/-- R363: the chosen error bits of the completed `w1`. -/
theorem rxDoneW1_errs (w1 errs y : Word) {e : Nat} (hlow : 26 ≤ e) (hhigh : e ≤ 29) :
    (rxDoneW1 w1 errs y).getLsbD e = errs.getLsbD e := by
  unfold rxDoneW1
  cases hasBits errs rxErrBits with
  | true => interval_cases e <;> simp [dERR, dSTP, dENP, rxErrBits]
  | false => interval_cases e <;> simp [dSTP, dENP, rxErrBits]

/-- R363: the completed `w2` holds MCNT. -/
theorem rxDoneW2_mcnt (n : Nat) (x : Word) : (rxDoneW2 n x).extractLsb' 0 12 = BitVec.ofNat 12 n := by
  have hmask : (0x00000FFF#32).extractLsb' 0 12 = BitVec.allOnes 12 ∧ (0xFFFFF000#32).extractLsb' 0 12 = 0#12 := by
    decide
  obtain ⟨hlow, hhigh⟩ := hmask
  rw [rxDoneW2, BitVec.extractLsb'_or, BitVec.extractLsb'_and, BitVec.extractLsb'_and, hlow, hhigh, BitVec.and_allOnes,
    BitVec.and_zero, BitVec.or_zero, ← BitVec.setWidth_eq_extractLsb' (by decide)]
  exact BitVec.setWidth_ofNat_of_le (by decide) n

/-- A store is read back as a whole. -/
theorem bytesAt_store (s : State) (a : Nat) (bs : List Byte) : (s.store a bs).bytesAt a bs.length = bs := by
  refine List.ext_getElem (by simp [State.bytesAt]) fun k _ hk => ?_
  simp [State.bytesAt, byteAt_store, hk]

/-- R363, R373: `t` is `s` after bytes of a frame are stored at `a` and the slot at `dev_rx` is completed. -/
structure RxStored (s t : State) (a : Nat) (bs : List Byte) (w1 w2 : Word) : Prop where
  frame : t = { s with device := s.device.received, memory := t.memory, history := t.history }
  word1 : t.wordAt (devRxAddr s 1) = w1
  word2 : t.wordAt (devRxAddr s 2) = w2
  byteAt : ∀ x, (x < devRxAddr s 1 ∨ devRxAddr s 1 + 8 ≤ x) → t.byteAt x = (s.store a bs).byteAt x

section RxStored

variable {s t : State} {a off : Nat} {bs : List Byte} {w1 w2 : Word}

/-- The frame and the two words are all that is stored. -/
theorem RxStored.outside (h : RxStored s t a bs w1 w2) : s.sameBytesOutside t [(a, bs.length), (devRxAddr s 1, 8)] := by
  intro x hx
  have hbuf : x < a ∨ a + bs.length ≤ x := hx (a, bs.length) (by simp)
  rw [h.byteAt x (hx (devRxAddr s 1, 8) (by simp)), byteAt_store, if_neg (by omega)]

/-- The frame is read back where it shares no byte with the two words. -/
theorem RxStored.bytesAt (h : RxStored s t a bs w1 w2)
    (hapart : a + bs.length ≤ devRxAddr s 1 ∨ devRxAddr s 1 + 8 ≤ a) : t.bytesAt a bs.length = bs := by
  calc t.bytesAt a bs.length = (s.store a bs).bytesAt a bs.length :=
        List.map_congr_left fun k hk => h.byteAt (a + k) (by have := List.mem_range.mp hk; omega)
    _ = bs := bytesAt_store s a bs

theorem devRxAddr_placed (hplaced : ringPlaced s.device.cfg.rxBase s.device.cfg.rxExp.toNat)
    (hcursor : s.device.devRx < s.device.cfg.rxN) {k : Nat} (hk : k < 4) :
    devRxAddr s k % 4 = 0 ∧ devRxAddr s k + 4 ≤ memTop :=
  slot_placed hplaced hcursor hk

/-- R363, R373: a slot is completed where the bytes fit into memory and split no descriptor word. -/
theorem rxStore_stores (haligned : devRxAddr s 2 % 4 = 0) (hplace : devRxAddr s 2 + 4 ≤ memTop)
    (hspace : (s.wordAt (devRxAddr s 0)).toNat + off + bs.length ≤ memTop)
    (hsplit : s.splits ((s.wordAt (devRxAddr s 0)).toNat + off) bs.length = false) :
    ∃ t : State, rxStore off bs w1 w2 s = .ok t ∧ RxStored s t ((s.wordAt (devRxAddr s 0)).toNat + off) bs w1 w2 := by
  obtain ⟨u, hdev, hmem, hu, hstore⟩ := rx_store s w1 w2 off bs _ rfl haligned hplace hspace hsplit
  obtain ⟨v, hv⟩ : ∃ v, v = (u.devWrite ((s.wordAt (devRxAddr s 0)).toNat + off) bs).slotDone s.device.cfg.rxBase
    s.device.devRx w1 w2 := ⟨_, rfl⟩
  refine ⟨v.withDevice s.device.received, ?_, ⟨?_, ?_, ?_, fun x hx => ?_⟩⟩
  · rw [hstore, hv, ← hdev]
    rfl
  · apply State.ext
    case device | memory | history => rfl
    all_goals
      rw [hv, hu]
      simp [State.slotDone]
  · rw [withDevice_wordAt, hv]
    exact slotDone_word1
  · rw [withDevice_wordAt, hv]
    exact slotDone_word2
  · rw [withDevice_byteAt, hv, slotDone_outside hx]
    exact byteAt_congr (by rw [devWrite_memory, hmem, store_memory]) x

^^^^^^^^^^^^^^^^

__Task brief__:
Reproduce word for word the material above, beginning with the line that contains "have hbuf : x" and ending with the line that contains "descriptor word. -/".

__Written response__:
  have hbuf : x < a ∨ a + bs.length ≤ x := hx (a, bs.length) (by simp)
  rw [h.byteAt x (hx (devRxAddr s 1, 8) (by simp)), byteAt_store, if_neg (by omega)]

/-- The frame is read back where it shares no byte with the two words. -/
theorem RxStored.bytesAt (h : RxStored s t a bs w1 w2)
    (hapart : a + bs.length ≤ devRxAddr s 1 ∨ devRxAddr s 1 + 8 ≤ a) : t.bytesAt a bs.length = bs := by
  calc t.bytesAt a bs.length = (s.store a bs).bytesAt a bs.length :=
        List.map_congr_left fun k hk => h.byteAt (a + k) (by have := List.mem_range.mp hk; omega)
    _ = bs := bytesAt_store s a bs

theorem devRxAddr_placed (hplaced : ringPlaced s.device.cfg.rxBase s.device.cfg.rxExp.toNat)
    (hcursor : s.device.devRx < s.device.cfg.rxN) {k : Nat} (hk : k < 4) :
    devRxAddr s k % 4 = 0 ∧ devRxAddr s k + 4 ≤ memTop :=
  slot_placed hplaced hcursor hk

/-- R363, R373: a slot is completed where the bytes fit into memory and split no descriptor word. -/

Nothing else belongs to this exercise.